What you need to do →
From the records below, output exactly the lines running from the line containing "(h : asmLoad" through the line containing "if (s.lane n).drained then", and no others.

Data provided →
+++
theorem step_selfJump (h : Fetches s 0x0000006F) : step s = .next s := by
  have hd : decode 0x0000006F#32 = .ok (.jal 0 0) := decode_eq_ok_iff.2 ⟨rfl, encode_selfJump⟩
  rw [stepRunsTheDecodedInstruction s _ _ h hd]
  exact exec_selfJump h.1

/-- A state that a step leaves as it is meets no fault, however long the run. -/
theorem safeRun_of_step_self (h : step s = .next s) (n : Nat) : SafeRun n s := by
  intro f t
  induction n with
  | zero => exact runToHalt_zero_ne_faulted s f t
  | succ n ih =>
    intro hrun
    obtain ⟨-, ⟨hfault, -⟩ | ⟨u, hnext, hrest⟩⟩ := runToHalt_succ_eq_faulted_iff.1 hrun
    · cases h.symm.trans hfault
    · cases h.symm.trans hnext
      exact ih hrest

/-- Settles O37: the step is the same state again, so no run from there gets away from it. -/
theorem selfJumpStaysForEver : Obligations.SelfJumpStaysForEver :=
  fun _ h => ⟨step_selfJump h, safeRun_of_step_self (step_selfJump h)⟩

end Sys2Proof.Machine

/-! R100 to R102: the assembler. The idea: each line is read in one of eight forms, and only the forms of a branch and of JAL make an offset, which their
range tests keep even; a label gives the difference of two addresses, and sign extension does not change one that is in range. -/

namespace Sys2Proof.Machine

variable {labels : Labels} {here there : Word} {i : Instr} {args : List (List Char)} {name : List Char}

/-! ### Each form answers an instruction of its kind -/

theorem asmR_eq_some {mk : Reg → Reg → Reg → Instr} (h : asmR mk args = some i) : ∃ rd rs1 rs2, i = mk rd rs1 rs2 := by
  unfold asmR at h
  split at h
  · simp only [Option.bind_eq_bind, Option.bind_eq_some_iff, Option.pure_def, Option.some.injEq] at h
    obtain ⟨rd, -, rs1, -, rs2, -, rfl⟩ := h
    exact ⟨rd, rs1, rs2, rfl⟩
  · cases h

theorem asmI_eq_some {mk : Reg → Reg → BitVec 12 → Instr} (h : asmI mk args = some i) : ∃ rd rs1 imm, i = mk rd rs1 imm := by
  unfold asmI at h
  split at h
  · simp only [Option.bind_eq_bind, Option.bind_eq_some_iff, Option.pure_def, Option.some.injEq] at h
    obtain ⟨rd, -, rs1, -, imm, -, rfl⟩ := h
    exact ⟨rd, rs1, imm, rfl⟩
  · cases h

theorem asmShift_eq_some {mk : Reg → Reg → BitVec 5 → Instr} (h : asmShift mk args = some i) :
    ∃ rd rs1 shamt, i = mk rd rs1 shamt := by
  unfold asmShift at h
  split at h
  · simp only [Option.bind_eq_bind, Option.bind_eq_some_iff, Option.pure_def, Option.some.injEq] at h
    obtain ⟨rd, -, rs1, -, shamt, -, rfl⟩ := h
    exact ⟨rd, rs1, shamt, rfl⟩
  · cases h

theorem asmLoad_eq_some {mk : Reg → Reg → BitVec 12 → Instr} (h : asmLoad mk args = some i) :
    ∃ rd rs1 imm, i = mk rd rs1 imm := by
  unfold asmLoad at h
  split at h
  · simp only [Option.bind_eq_bind, Option.bind_eq_some_iff, Option.pure_def, Option.some.injEq] at h
    obtain ⟨⟨imm, rs1⟩, -, rd, -, rfl⟩ := h
    exact ⟨rd, rs1, imm, rfl⟩
  · cases h
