-- ==== Sys2Proof/Machine/LaneStates.lean ====
section
/-!
DEFINITION. The changes of a lane's state that commands and draining bring (spec/01 R4, R5, R7, R8; spec/08 R135,
R136), and the tests that a lane engine makes after every operation that ends.
-/
namespace Sys2Proof.Machine

/-- The LANE_CLOSED notice (R5, R8); the fields its rules do not name are 0 (12.7). -/
def laneClosedNotice (n : LaneNo) : Notice :=
  { kind := .laneClosed, source := laneByte n, reason := 0, master := 0, value16 := 0, address := 0, value32 := 0 }

/-- A DRAINING lane is drained (R5). -/
def Lane.drained (l : Lane) : Bool :=
  l.state == .draining && l.ready == 0 && l.openParcel.isNone && l.idle && l.busy == .clear

/-- The drain test (R5): a drained lane goes to CLOSED, its take line is answered ERROR, LANE_CLOSED is produced. -/
def State.drainTest (s : State) (n : LaneNo) : State :=
  if (s.lane n).drained then
    (s.changeTakes n fun l => { l with state := .closed }).produce (laneClosedNotice n)
  else s

/-- CLOSE LANE on lane `n` is at work (R135). -/
def State.closing (s : State) (n : LaneNo) : Bool := s.cmd.work == .closing n

/-- FLUSH LANE or RESET LANE on lane `n` is at work (R136). -/
def State.emptying (s : State) (n : LaneNo) : Bool := s.cmd.work == .emptying n

/-- The cut of CLOSE LANE (R4): once no put is in flight, an open parcel is closed with tag 255 and CUT. -/
def State.cutTest (s : State) (n : LaneNo) : State :=
  let l := s.lane n
  if s.closing n && l.state == .draining && l.openParcel.isSome && !l.putInFlight && !l.cutting then
    (s.closeParcel n 0xFF flagCut 0xFF).updLane n fun l => { l with cutting := true }
  else s

/-- CLOSE LANE completes in the first event in which no put-side operation and no cut header write is in flight
(R135). -/
def State.closeTest (s : State) (n : LaneNo) : State :=
  let l := s.lane n
  if s.closing n && !l.putInFlight && !l.cutting then s.completeCommand outcomeDone 0 0 else s

/-- The lane context after the discard of R8. -/
def Lane.discard (l : Lane) : Lane :=
  { l with
    state := match l.busy, l.state with
      | .reset, _ => .closed
      | _, .draining => .closed
      | _, st => st
    gap := match l.busy with
      | .reset => false
      | _ => l.gap || l.ready != 0 || l.openParcel.isSome
    errors := if l.busy = .reset then 0 else l.errors
    cause := if l.busy = .reset then .none else l.cause
    busy := .clear
    chain := []
    headOffset := 0
    tailOffset := 0
    ready := 0
    openParcel := none
    cache := none
    takeSeq := l.putSeq
    armed := true }

/-- The discard that ends FLUSH LANE and RESET LANE (R8), and with it the command (R136). -/
def State.discardLane (s : State) (n : LaneNo) : State :=
  let l := s.lane n
  let s := (s.setLane n l.discard).returnSegments l.chain fun _ => false
  let s := if l.busy = .flush ∧ l.state = .draining then s.produce (laneClosedNotice n) else s
  if s.emptying n then s.completeCommand outcomeDone 0 0 else s

/-- The discard takes place when the busy mark is set and nothing of the lane is in flight (R7). -/
def State.discardTest (s : State) (n : LaneNo) : State :=
  if (s.lane n).busy ≠ .clear ∧ (s.lane n).idle then s.discardLane n else s

/-- The tests of the lane engine after an operation of the lane ended: the discard of a busy lane (R7); else the cut
(R4), the drain test (R5) and the end of CLOSE LANE (R135). -/
def State.laneTests (s : State) (n : LaneNo) : State :=
  if (s.lane n).busy ≠ .clear then s.discardTest n
  else ((s.cutTest n).drainTest n).closeTest n

/-- CLOSE LANE is taken on an OPEN lane (R4, R86). -/
def State.takeClose (s : State) (n : LaneNo) : State :=
  (({ s with cmd := { s.cmd with work := .closing n } }).changePuts n (fun l => { l with state := .draining })
    PutEntry.notInFlight).schedule [.laneTests n]

/-- FLUSH LANE or RESET LANE is taken (R7, R86). -/
def State.takeEmptying (s : State) (n : LaneNo) (mark : BusyMark) : State :=
  (({ s with cmd := { s.cmd with work := .emptying n } }).changeBoth n (fun l => { l with busy := mark })
    PutEntry.notInFlight).schedule [.laneTests n]

end Sys2Proof.Machine
end

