/-- IMAGE_READ_END completes. While other reads of the command are left, its word is kept. The last read of a LOAD
SETUP whose header passes the twelve tests applies it: the pool (all segments free, in increasing order), the pool
guard range, the ring with both indices and the loss count 0 and the pending list empty, INT_N high, the divider with
the cycle count 0 and the setup mark, the limits and the interval. The last read of an OPEN_LANE whose descriptor is
valid opens the lane with it. Each then ends DONE. A header, table or descriptor that fails rejects the command with
its reason and detail; a valid table freezes decode, and replaces the old one in the same event if no
system-port-derived request is unended. A read that failed rejects it with IMAGE_READ_ERROR when the last has ended:
detail the lowest failed offset of a header, the entry of the lowest of a table, or the lane. Autoload goes on: behind
the header to the table, behind the table to the descriptor of lane 0, behind that of each lane to the next one
(opening it if AUTO_OPEN is set), and ends with one response, ticket 0: DONE with OPEN LANE's code behind lane 15, or
REJECTED with the code of the step that failed. A failed image read stops autoload too, when the last read of its step
has ended: IMAGE_READ_ERROR, with the offset, entry or lane as detail, whether or not that lane's AUTO_OPEN is set.
That the first word whose read failed is the failed one of lowest offset is the model's deduction (log 27) (R25, R76,
R77, R95, R103, R104, R105, R128, R129, R131, R132, R133, R134, R145, R146, R167, R168). -/
def Obligations.ImageReadEndCompletes : Prop :=
  (∀ (s : State) (r : MemRequest) (rest : List Outstanding) (offset : Nat) (ticket : Half) (w : Word) (left : Nat)
      (words : List (Nat × Word)), s.Ends r rest → r.owner = .imageRead offset ticket →
    s.cmd.work = .images left words none →
    (1 < left → exec (.imageReadEnd (.ok w)) s = .next { s.ended rest with
      cmd := { s.cmd with work := .images (left - 1) (words ++ [(offset, w)]) none } }) ∧
    (left = 1 → s.cmd.autoload = none → s.hold.waiter = none → s.cmd.current.flags.getLsbD 0 = false →
      s.cmd.current.code = 1 →
      let h := parseSetup (words ++ [(offset, w)])
      h.rejection (s.controlAddress 0).toNat = none →
      ∃ u, exec (.imageReadEnd (.ok w)) s = .next u ∧ u.cmd.running = false ∧ u.cmd.taken = s.cmd.taken ∧
        u.pool =
          { base := h.poolBase, count := h.poolCount, freeList := List.range h.poolCount, minFree := h.poolCount,
            watermark := h.watermark, armed := true } ∧
        u.dec = { s.dec with
          guard := some (h.poolBase.toNat, h.poolBase.toNat + 512 * h.poolCount), poolOpen := h.poolOpen } ∧
        u.notice.ringBase = h.ringBase ∧ u.notice.entries = h.ringEntries ∧ u.notice.mask = h.mask ∧
        u.notice.enable = h.enable ∧ u.notice.producer = 0 ∧ u.notice.consumer = 0 ∧ u.notice.loss = 0 ∧
        u.notice.waiting = [] ∧ u.notice.intN = true ∧ u.notice.badConsumer = s.notice.badConsumer ∧
        u.notice.writeErrors = s.notice.writeErrors ∧
        u.hold = { s.hold with
          divider := h.divider, cycle := 0, setupMark := s.hold.ticks, commandLimit := h.commandLimit,
          highWater := 0 } ∧
        u.port = { s.port with
          outstanding := rest
          limit := h.responseLimit
          commandQ := s.port.commandQ ++ [
            wordRequest (.responseWrite s.cmd.current.ticket) s.cmd.current.master (s.controlAddress 0x808) true
              (responseWord s.cmd.current.ticket 2 0 0 1)] } ∧
        u.status = { s.status with interval := h.interval, timer := 0 } ∧ u.lanes = s.lanes) ∧
    (∀ (n : LaneNo) (d : Descriptor), left = 1 → s.cmd.autoload = none → s.hold.waiter = none →
      s.cmd.current.flags.getLsbD 0 = false → s.cmd.current.code = 3 → s.cmd.current.lane.toNat = n.val →
      (parseDescriptor (words ++ [(offset, w)]) n).validate s.pool.count = .ok d →
      ∃ u, exec (.imageReadEnd (.ok w)) s = .next u ∧ u.cmd.running = false ∧
        u.lane n = { s.lane n with
          desc := d, putSeq := 0, takeSeq := 0, closed := 0, released := 0, evicted := 0, refusals := 0,
          expiries := 0, overreads := 0, errors := 0, gap := false, cause := .none, armed := true,
          state := .opened } ∧
        (∀ m, m ≠ n → u.lane m = s.lane m) ∧ u.pool = s.pool ∧ u.notice = s.notice ∧ u.hold = s.hold ∧
        u.port.commandQ = s.port.commandQ ++ [
          wordRequest (.responseWrite s.cmd.current.ticket) s.cmd.current.master (s.controlAddress 0x808) true
            (responseWord s.cmd.current.ticket 2 0 0 3)])) ∧
  (∀ (s : State) (r : MemRequest) (rest : List Outstanding) (offset : Nat) (ticket : Half) (left : Nat)
      (words : List (Nat × Word)) (failed : Option Nat), s.Ends r rest → r.owner = .imageRead offset ticket →
    s.cmd.work = .images left words failed → s.cmd.autoload = none → s.hold.waiter = none →
    s.cmd.current.flags.getLsbD 0 = false →
    let c := s.cmd.current
    let ended (u : State) (outcome reason detail : Byte) : State := { u with
      cmd := { s.cmd with
        running := false, work := .none, current := { code := 0, lane := 0, flags := 0, ticket := 0, master := 0 } }
      port := { u.port with commandQ := s.port.commandQ ++ [
        wordRequest (.responseWrite c.ticket) c.master (s.controlAddress 0x808) true
          (responseWord c.ticket outcome reason detail c.code)] } }
    let failure := s.endedFailed r rest 0 ticket
    let lowest := match failed with
      | some f => min f offset
      | none => offset
    let detail (f : Nat) : Byte :=
      if c.code = 1 then BitVec.ofNat 8 f
      else if c.code = 2 then BitVec.ofNat 8 ((f - 0x100) / 16 + 1)
      else c.lane
    (1 < left → exec (.imageReadEnd .error) s =
      .next { failure with cmd := { s.cmd with work := .images (left - 1) words (some lowest) } }) ∧
    (left = 1 → c.code = 1 ∨ c.code = 2 ∨ (c.code = 3 ∧ c.lane.toNat < 16) →
      exec (.imageReadEnd .error) s = .next (ended failure 3 0x0A (detail lowest)) ∧
      ∀ w f, failed = some f → exec (.imageReadEnd (.ok w)) s = .next (ended (s.ended rest) 3 0x0A (detail f))) ∧
    (left = 1 → failed = none → ∀ w,
      let images := words ++ [(offset, w)]
      (∀ reason detail, c.code = 1 → (parseSetup images).rejection (s.controlAddress 0).toNat = some (reason, detail) →
        exec (.imageReadEnd (.ok w)) s = .next (ended (s.ended rest) 3 reason detail)) ∧
      (∀ (n : LaneNo) (detail : Byte), c.code = 3 → c.lane.toNat = n.val →
        (parseDescriptor images n).validate s.pool.count = .error detail →
        exec (.imageReadEnd (.ok w)) s = .next (ended (s.ended rest) 3 0x07 detail)) ∧
      (∀ i, c.code = 2 → validateFrom images (s.controlAddress 0).toNat 23 [] = .error i →
        exec (.imageReadEnd (.ok w)) s = .next (ended (s.ended rest) 3 0x06 (BitVec.ofNat 8 i))) ∧
      (∀ es, c.code = 2 → validateFrom images (s.controlAddress 0).toNat 23 [] = .ok es →
        ∃ table : Vector Aperture 23, (∀ i : Fin 23, some table[i.val] = es[i.val]?) ∧
          ((s.ended rest).systemQuiet = false → exec (.imageReadEnd (.ok w)) s = .next { s.ended rest with
            cmd := { s.cmd with work := .freezing table }
            sys := { s.begin.sys with freeze := true } }) ∧
          ((s.ended rest).systemQuiet = true → s.dec.frozen = [] → exec (.imageReadEnd (.ok w)) s =
            .next { ended (s.ended rest) 2 0 0 with
              dec := { s.dec with
                entries := table, runs := Vector.replicate 23 { running := false, count := 0 } }
              sys := { s.begin.sys with freeze := false } })))) ∧
  (∀ (s : State) (r : MemRequest) (rest : List Outstanding) (offset : Nat) (ticket : Half) (w : Word)
      (words : List (Nat × Word)), s.Ends r rest → r.owner = .imageRead offset ticket →
    s.cmd.work = .images 1 words none → s.hold.waiter = none →
    let images := words ++ [(offset, w)]
    let reads (offsets : List Nat) : List MemRequest := offsets.map fun o =>
      wordRequest (.imageRead o s.cmd.current.ticket) 0xFF (s.controlAddress o) false 0
    let response (outcome reason detail code : Byte) : List MemRequest :=
      [wordRequest (.responseWrite 0) 0xFF (s.controlAddress 0x808) true (responseWord 0 outcome reason detail code)]
    let goesOn (u : State) (step : AutoStep) (offsets : List Nat) : State := { u with
      cmd := { s.cmd with autoload := some step, work := .images offsets.length [] none }
      port := { u.port with commandQ := s.port.commandQ ++ reads offsets } }
    let ends (u : State) (outcome reason detail code : Byte) : State := { u with
      cmd := { s.cmd with running := false, autoload := none, work := .none }
      port := { u.port with commandQ := s.port.commandQ ++ response outcome reason detail code } }
    let behind (u : State) (n : LaneNo) : State :=
      if n.val = 15 then ends u 2 0 0 3
      else goesOn u (.descriptor (n + 1)) [0x300 + 16 * (n.val + 1), 0x300 + 16 * (n.val + 1) + 8]
    (s.cmd.autoload = some .setup →
      ((parseSetup images).rejection (s.controlAddress 0).toNat = none → exec (.imageReadEnd (.ok w)) s =
        .next (goesOn ((s.ended rest).applySetup (parseSetup images)) .apertures
          ((List.range 46).map fun i => 0x100 + 8 * i))) ∧
      (∀ reason detail, (parseSetup images).rejection (s.controlAddress 0).toNat = some (reason, detail) →
        exec (.imageReadEnd (.ok w)) s = .next (ends (s.ended rest) 3 reason detail 1))) ∧
    (s.cmd.autoload = some .apertures →
      (∀ i, validateFrom images (s.controlAddress 0).toNat 23 [] = .error i →
        exec (.imageReadEnd (.ok w)) s = .next (ends (s.ended rest) 3 0x06 (BitVec.ofNat 8 i) 2)) ∧
      (∀ es, validateFrom images (s.controlAddress 0).toNat 23 [] = .ok es → (s.ended rest).systemQuiet = true →
        s.dec.frozen = [] → exec (.imageReadEnd (.ok w)) s =
          .next { goesOn (s.ended rest) (.descriptor 0) [0x300, 0x308] with
            dec := { s.dec with
              entries := tableOf es, runs := Vector.replicate 23 { running := false, count := 0 } }
            sys := { s.begin.sys with freeze := false } })) ∧
    (∀ n : LaneNo, s.cmd.autoload = some (.descriptor n) →
      ((parseDescriptor images n).flags.getLsbD 0 = false →
        exec (.imageReadEnd (.ok w)) s = .next (behind (s.ended rest) n)) ∧
      (∀ d, (parseDescriptor images n).flags.getLsbD 0 = true →
        (parseDescriptor images n).validate s.pool.count = .ok d → exec (.imageReadEnd (.ok w)) s =
          .next (behind ((s.ended rest).setLane n { s.lane n with
            desc := d, putSeq := 0, takeSeq := 0, closed := 0, released := 0, evicted := 0, refusals := 0,
            expiries := 0, overreads := 0, errors := 0, gap := false, cause := .none, armed := true,
            state := .opened }) n)) ∧
      (∀ detail, (parseDescriptor images n).flags.getLsbD 0 = true →
        (parseDescriptor images n).validate s.pool.count = .error detail →
        exec (.imageReadEnd (.ok w)) s = .next (ends (s.ended rest) 3 0x07 detail 3)))) ∧
  (∀ (s : State) (r : MemRequest) (rest : List Outstanding) (offset : Nat) (ticket : Half) (left : Nat)
      (words : List (Nat × Word)) (failed : Option Nat) (step : AutoStep), s.Ends r rest →
    r.owner = .imageRead offset ticket → s.cmd.work = .images left words failed → s.cmd.autoload = some step →
    s.hold.waiter = none →
    let failure := s.endedFailed r rest 0 ticket
    let lowest := match failed with
      | some f => min f offset
      | none => offset
    let stops (u : State) (f : Nat) : State :=
      let code : Byte := match step with
        | .setup => 1
        | .apertures => 2
        | .descriptor _ => 3
      let detail : Byte := match step with
        | .setup => BitVec.ofNat 8 f
        | .apertures => BitVec.ofNat 8 ((f - 0x100) / 16 + 1)
        | .descriptor n => BitVec.ofNat 8 n.val
      { u with
        cmd := { s.cmd with running := false, autoload := none, work := .none }
        port := { u.port with commandQ := s.port.commandQ ++ [
          wordRequest (.responseWrite 0) 0xFF (s.controlAddress 0x808) true (responseWord 0 3 0x0A detail code)] } }
    (1 < left → exec (.imageReadEnd .error) s =
      .next { failure with cmd := { s.cmd with work := .images (left - 1) words (some lowest) } }) ∧
    (left = 1 → exec (.imageReadEnd .error) s = .next (stops failure lowest) ∧
      ∀ w f, failed = some f → exec (.imageReadEnd (.ok w)) s = .next (stops (s.ended rest) f)))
+++
Answer to this exercise →
theorem asmLoad_eq_some {mk : Reg → Reg → BitVec 12 → Instr} (h : asmLoad mk args = some i) :
    ∃ rd rs1 imm, i = mk rd rs1 imm := by
  unfold asmLoad at h
  split at h
  · simp only [Option.bind_eq_bind, Option.bind_eq_some_iff, Option.pure_def, Option.some.injEq] at h
    obtain ⟨⟨imm, rs1⟩, -, rd, -, rfl⟩ := h
    exact ⟨rd, rs1, imm, rfl⟩
  · cases h
-- ==== Sys2Proof/Machine/LaneStates.lean ====
section
/-!
DEFINITION. The changes of a lane's state that commands and draining bring (spec/01 R4, R5, R7, R8; spec/08 R135,
R136), and the tests that a lane engine makes after every operation that ends.
-/
namespace Sys2Proof.Machine

/-- The LANE_CLOSED notice (R5, R8); the fields its rules do not name are 0 (12.7). -/
def laneClosedNotice (n : LaneNo) : Notice :=
  { kind := .laneClosed, source := laneByte n, reason := 0, master := 0, value16 := 0, address := 0, value32 := 0 }

/-- A DRAINING lane is drained (R5). -/
def Lane.drained (l : Lane) : Bool :=
  l.state == .draining && l.ready == 0 && l.openParcel.isNone && l.idle && l.busy == .clear

/-- The drain test (R5): a drained lane goes to CLOSED, its take line is answered ERROR, LANE_CLOSED is produced. -/
def State.drainTest (s : State) (n : LaneNo) : State :=
  if (s.lane n).drained then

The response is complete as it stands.